Patienten mit einem geschwächten Immunsystem dürfen als Transfusion nur speziell behandeltes Blut bekommen. Innovative Etiketten mit einer Deckschicht aus PLEXIGLAS® Folie stellen sicher, dass nur geeignetes Blut verwendet wird.

Bluttransfusionen sind in manchen Fällen unverzichtbar. Doch bei Patienten, deren Immunsystem geschwächt ist, etwa durch eine Krebserkrankung, ist höchste Vorsicht geboten: Ihr Körper kann unter Umständen heftig auf bestimmte Bestandteile des Spenderbluts reagieren. Mediziner nennen das Graft-versus-Host Disease (Transplantat-gegen-Wirt-Reaktion) – eine Immunreaktion, die in mehr als 90 Prozent aller Fälle tödlich verläuft. Um diese schwerwiegende Komplikation zu vermeiden, müssen Blutkonserven für diese Risikogruppe speziell aufbereitet werden.

Indikatoren weisen Bestrahlung aus

Dafür setzen Blutbanken oder Krankenhäuser die Blutbeutel für eine gewisse Zeit radioaktiver Gammastrahlung oder Röntgenstrahlung aus. Diese Bestrahlung eliminiert jene Bestandteile im Blut, die die Graft-versus-Host Disease auslösen können. Um sicherzustellen, dass die Risikopatienten auch tatsächlich ausschließlich bestrahltes Blut erhalten, sind diese Konserven mit speziellen Etiketten ausgestattet.

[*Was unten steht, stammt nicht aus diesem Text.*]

-- ==== Sys2Proof/Machine/Attic.lean ====
section
/-! DEFINITION. Reading and clearing the Attic (R498, R499, R502 to R504, R507), and the clear token (R426). -/

namespace Sys2Proof.Machine

/-! ### Slots (R498, R503) -/

/-- A record's slot as 128 words: header, body, zeros (R498). -/
def AtticSlot.words (x : AtticSlot) : List Word :=
  let r := x.record
  let flags := r.severity % 4 + (if r.forced then 4 else 0) + (if x.kept then 8 else 0)
  let head := x.seq % 2 ^ 32 + 2 ^ 32 * (r.bytes % 2 ^ 16) + 2 ^ 48 * flags + 2 ^ 56 * (r.type % 256)
  let tail := r.beat % 2 ^ 48 + 2 ^ 48 * (r.source % 2 ^ 16)
  let l := pword head :: pword tail :: r.body
  (l ++ List.replicate (128 - l.length) 0).take 128

/-- The words of a slot as it stands: zero when it reads as empty (R502, R504). -/
def State.slotWords (s : State) (p i : Nat) : List Word :=
  match (s.atticPart p).held i with
  | some x => if (s.deadSlots p).contains i then List.replicate 128 0 else x.words
  | none => List.replicate 128 0

/-- A partition with the records still in the buffer included (R503). -/
def State.withBuffered (s : State) (p : Nat) : State :=
  (s.at_.buffer.filter fun r => r.part == p).foldl State.flushOne s

/-- ATTIC_READ: up to 16 slots of one partition (R503). -/
def execAtticRead (from_ : Sender) (part : Fin 11) (slot : Nat) (count : Nat) (s : State) : Result :=
  .next (s.mailRead from_ 0xC050 fun s =>
    let seen := s.withBuffered part.val
    let n := min (min count 16) (s.partSlots part.val - slot)
    (List.range n).flatMap fun i => seen.slotWords part.val (slot + i))

/-! ### Clearing (R426, R504) -/

/-- A clear token holds: it names this device, its latest nonce and the highest term, and the manager of the present
session signed it (R426). -/
def State.tokenOk (s : State) (nonce : BitVec 128) (member term : Nat) (signatureOk : Bool) : Bool :=
  signatureOk && s.pl.nonce == some nonce && member == s.index && term == s.term

/-- The clear of a partition (R504). -/
def State.clearPart (s : State) (p : Nat) : State :=
  let s := s.withBuffered p
  let s := { s with at_ := { s.at_ with buffer := s.at_.buffer.filter fun r => r.part != p } }
  let a := s.atticPart p
  let a := { a with base := a.counter, since := if 9 ≤ p then 0 else a.since }
  let s := ({ s with at_ := { s.at_ with parts := put s.at_.parts p a } } : State).satReg .ATC_PART_CLEARS p 1
  (s.atticNote 9 1 0x04 [pword p, pword s.term, pword s.pl.manager]).emit srcAtticClear

/-- A clear token arrives: the partition is cleared, or the refusal is recorded, under a TYPE the spec does not give
(R426, R504). -/
def State.useToken (s : State) (p : Nat) (nonce : BitVec 128) (member term : Nat) (signatureOk : Bool) :
    State × Bool :=
  if s.tokenOk nonce member term signatureOk then
    (({ s with pl := { s.pl with nonce := none } } : State).clearPart p, true)
  else
    let (f, s) := s.free
    (s.atticNote 9 1 (0x10 + f.toNat % 0x70) [pword p], false)

/-- ATTIC_CLEAR by mailbox (R504). -/
def execAtticClear (from_ : Sender) (part : Fin 11) (nonce : BitVec 128) (member : Nat) (term : Word)
    (signatureOk : Bool) (s : State) : Result :=
  .next (s.mailbox from_ 0xC051 fun s =>
    let (s, ok) := s.useToken part.val nonce member term.toNat signatureOk
    (s, if ok then .success else .invalidInput, []))

/-- The word of ATC_WIN: bytes 8i to 8i + 7 of the selected slot (R507). -/
def State.atcWord (s : State) (i : Nat) : Word :=
  (s.slotWords (s.reg .ATC_SEL_PART 0) (s.reg .ATC_SEL_SLOT 0)).getD i 0

end Sys2Proof.Machine
end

Beispielsweise mit den RAD-CONTROL Bestrahlungsindikatoren der österreichischen Firma On Point Medicals. „Bei unseren Etiketten wird die Anzeige, die die Bestrahlung angibt, erst durch das Bestrahlen selbst sichtbar“, erläutert Alexander Höfinger, Chief Executive Officer von On Point Medicals. „Dadurch ist eindeutig erkennbar, dass der betreffende Blutbeutel tatsächlich der Bestrahlung ausgesetzt wurde und dass das Etikett nicht versehentlich auf die falsche Blutkonserve geklebt worden ist.“ Das heißt: Das Etikett wird vor dem Bestrahlen auf die Blutkonserve geklebt, dann gemeinsam mit ihr bestrahlt und zeigt dies schließlich durch einen Farbwechsel eindeutig an.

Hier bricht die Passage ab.